[Data extracts Boundary: Start]

/-- R150, R151: a range command and its four parameters, high byte first, set the two coordinates of
their axis when the fourth parameter arrives and not before, and change no other coordinate and no
pixel, whether or not the window they make lies inside the frame: a malformed one frees the frame memory
only at begin memory write (log 14). That no settle delay is owed before and after is the model's form of
R159 (log 17). -/
def Obligations.RangeCommandsSetTheWindow : Prop :=
  ∀ (p : Params) (rx : Rx) (w0 w1 : Half), p.allCommands.Nodup → Rx.Clear rx →
    (∃ t, rxFold p [] 0 rx [.unit 0 p.cmdColumnRange, .unit 1 (hi w0), .unit 1 (lo w0),
          .unit 1 (hi w1), .unit 1 (lo w1)] = .ok t
        ∧ (t.x0, t.x1, t.y0, t.y1, t.gram, t.gen) = (w0, w1, rx.y0, rx.y1, rx.gram, rx.gen)
        ∧ t.mode = .idle ∧ Rx.Clear t)
      ∧ (∃ t, rxFold p [] 0 rx [.unit 0 p.cmdRowRange, .unit 1 (hi w0), .unit 1 (lo w0),
          .unit 1 (hi w1), .unit 1 (lo w1)] = .ok t
        ∧ (t.x0, t.x1, t.y0, t.y1, t.gram, t.gen) = (rx.x0, rx.x1, w0, w1, rx.gram, rx.gen)
        ∧ t.mode = .idle ∧ Rx.Clear t)
      ∧ ∀ c, (c = p.cmdColumnRange ∨ c = p.cmdRowRange) →
        ∃ t, rxFold p [] 0 rx [.unit 0 c, .unit 1 (hi w0), .unit 1 (lo w0), .unit 1 (hi w1)] = .ok t
          ∧ (t.x0, t.x1, t.y0, t.y1) = (rx.x0, rx.x1, rx.y0, rx.y1)

/-- R155: data units while streaming: the first of a pixel is kept as its high byte, the second completes
the pixel at the pointer, and the pointer goes on along the row, or from a row that is not the window's
last to the next one (the last is `WindowEndRule`). That no settle delay is owed is the model's form of
R159 (log 17), and the flag that the window's end is passed its form of R156 (log 15). -/
def Obligations.StreamingUnitRule : Prop :=
  ∀ (p : Params) (rx : Rx) (b : Byte), rx.mode = .streaming → rx.owed = none →
    (rx.half = none → rxStep p rx (.unit 1 b) = .ok { rx with half := some b })
      ∧ ∀ h, rx.half = some h → rx.windowOk = true → rx.col.toNat < 320 → rx.row.toNat < 240 →
        rx.past = false →
        ∃ t, rxStep p rx (.unit 1 b) = .ok t ∧ t.half = none ∧ t.mode = .streaming
          ∧ (t.x0, t.x1, t.y0, t.y1) = (rx.x0, rx.x1, rx.y0, rx.y1)
          ∧ t.pixel rx.col.toNat rx.row.toNat = h ++ b
          ∧ (∀ (col row : Nat), col < 320 → row < 240 →
              (col ≠ rx.col.toNat ∨ row ≠ rx.row.toNat) → t.pixel col row = rx.pixel col row)
          ∧ (rx.col = rx.x1 → rx.row ≠ rx.y1 → t.col = rx.x0 ∧ t.row = rx.row + 1)
          ∧ (rx.col ≠ rx.x1 → t.col = rx.col + 1 ∧ t.row = rx.row)

/-- R162, R147: the receiver at the start of the trace. That no settle marker stands there at reset is the
model's choice (log 9). -/
def Obligations.ReceiverReset : Prop :=
  Rx.reset.mode = .idle ∧ Rx.reset.cmd = none ∧ Rx.reset.params = [] ∧ Rx.reset.half = none
    ∧ State.reset.rx = .ok Rx.reset

/-- R153, R158, R159, R160, R203 and V7: where the receiver model says nothing further, each by name:
any event while a settle delay is owed; and, where none is, a data unit with no command, a fifth
parameter of a range command, a parameter of a command the model does not carry, a command or a release
mid-pixel, a release in the middle of a range command's four parameters, of a gamma command's 16, or
before the first parameter of a command that has one, and a parameter of an initialisation command after a
release; any other release leaves the state of R34 alone. When a delay is owed: after sleep-out and the two
"on" commands, and after the 16th byte of a gamma table. What counts as mid-item and as too soon is the
model's reading (logs 16, 17). -/
def Obligations.ReceiverViolations : Prop :=
  ∀ (p : Params) (rx : Rx) (b c : Byte), p.allCommands.Nodup →
    (rx.owed.isSome = true → ∀ e, rxStep p rx e = .error .tooSoon)
      ∧ (rx.owed = none →
        rxStep p rx .select = .ok rx
          ∧ (rx.midItem p = false → rxStep p rx .deselect = .ok { rx with released := true })
          ∧ (rx.half.isSome = true → rxStep p rx (.unit 0 b) = .error .halfPixel)
          ∧ (rx.half.isSome = true → rxStep p rx .deselect = .error .releasedMidItem)
          ∧ (rx.mode = .idle → rx.cmd = none → rxStep p rx (.unit 1 b) = .error .noCommand)
          ∧ (rx.mode = .idle → rx.cmd = some c →
              (p.isRange c = true → 4 ≤ rx.params.length →
                  rxStep p rx (.unit 1 b) = .error .extraParameter)
                ∧ (p.isRange c = false → c ∉ p.initCommands →
                    rxStep p rx (.unit 1 b) = .error .unknownParameter)
                ∧ (c ∈ p.initCommands → rx.released = true →
                    rxStep p rx (.unit 1 b) = .error .releasedMidItem)
                ∧ (p.isRange c = true → rx.params.length < 4 →
                    rxStep p rx .deselect = .error .releasedMidItem)
                ∧ (c = p.cmdGammaPos ∨ c = p.cmdGammaNeg → rx.params.length < 16 →
                    rxStep p rx .deselect = .error .releasedMidItem)
                ∧ (c ∈ p.cmdPowerCtrl ++ p.cmdVcomCtrl
                      ++ [p.cmdMemAccessCtrl, p.cmdPixelFormat, p.cmdFrameRate] →
                    rx.params = [] → rxStep p rx .deselect = .error .releasedMidItem)))
      ∧ (Rx.Clear rx →
        (∃ t, rxStep p rx (.unit 0 p.cmdSleepOut) = .ok t ∧ t.owed = some .sleepOut)
          ∧ (∃ t, rxStep p rx (.unit 0 p.cmdNormalOn) = .ok t ∧ t.owed = some .on)
          ∧ (∃ t, rxStep p rx (.unit 0 p.cmdDisplayOn) = .ok t ∧ t.owed = some .on)
          ∧ ∀ bs : List Byte, bs.length ≤ 16 → (c = p.cmdGammaPos ∨ c = p.cmdGammaNeg) →
            ∃ t, rxFold p [] 0 rx (.unit 0 c :: bs.map (.unit 1)) = .ok t
              ∧ t.owed = if bs.length = 16 then some .gamma else none)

[Data extracts Boundary: End]

Exercise requirements: The entries above hold the needed span. Transcribe exactly the lines from the one with "R159 (log 17), and" to the one with "rx.row.toNat < 240 →", both included.

Task answer:
R159 (log 17), and the flag that the window's end is passed its form of R156 (log 15). -/
def Obligations.StreamingUnitRule : Prop :=
  ∀ (p : Params) (rx : Rx) (b : Byte), rx.mode = .streaming → rx.owed = none →
    (rx.half = none → rxStep p rx (.unit 1 b) = .ok { rx with half := some b })
      ∧ ∀ h, rx.half = some h → rx.windowOk = true → rx.col.toNat < 320 → rx.row.toNat < 240 →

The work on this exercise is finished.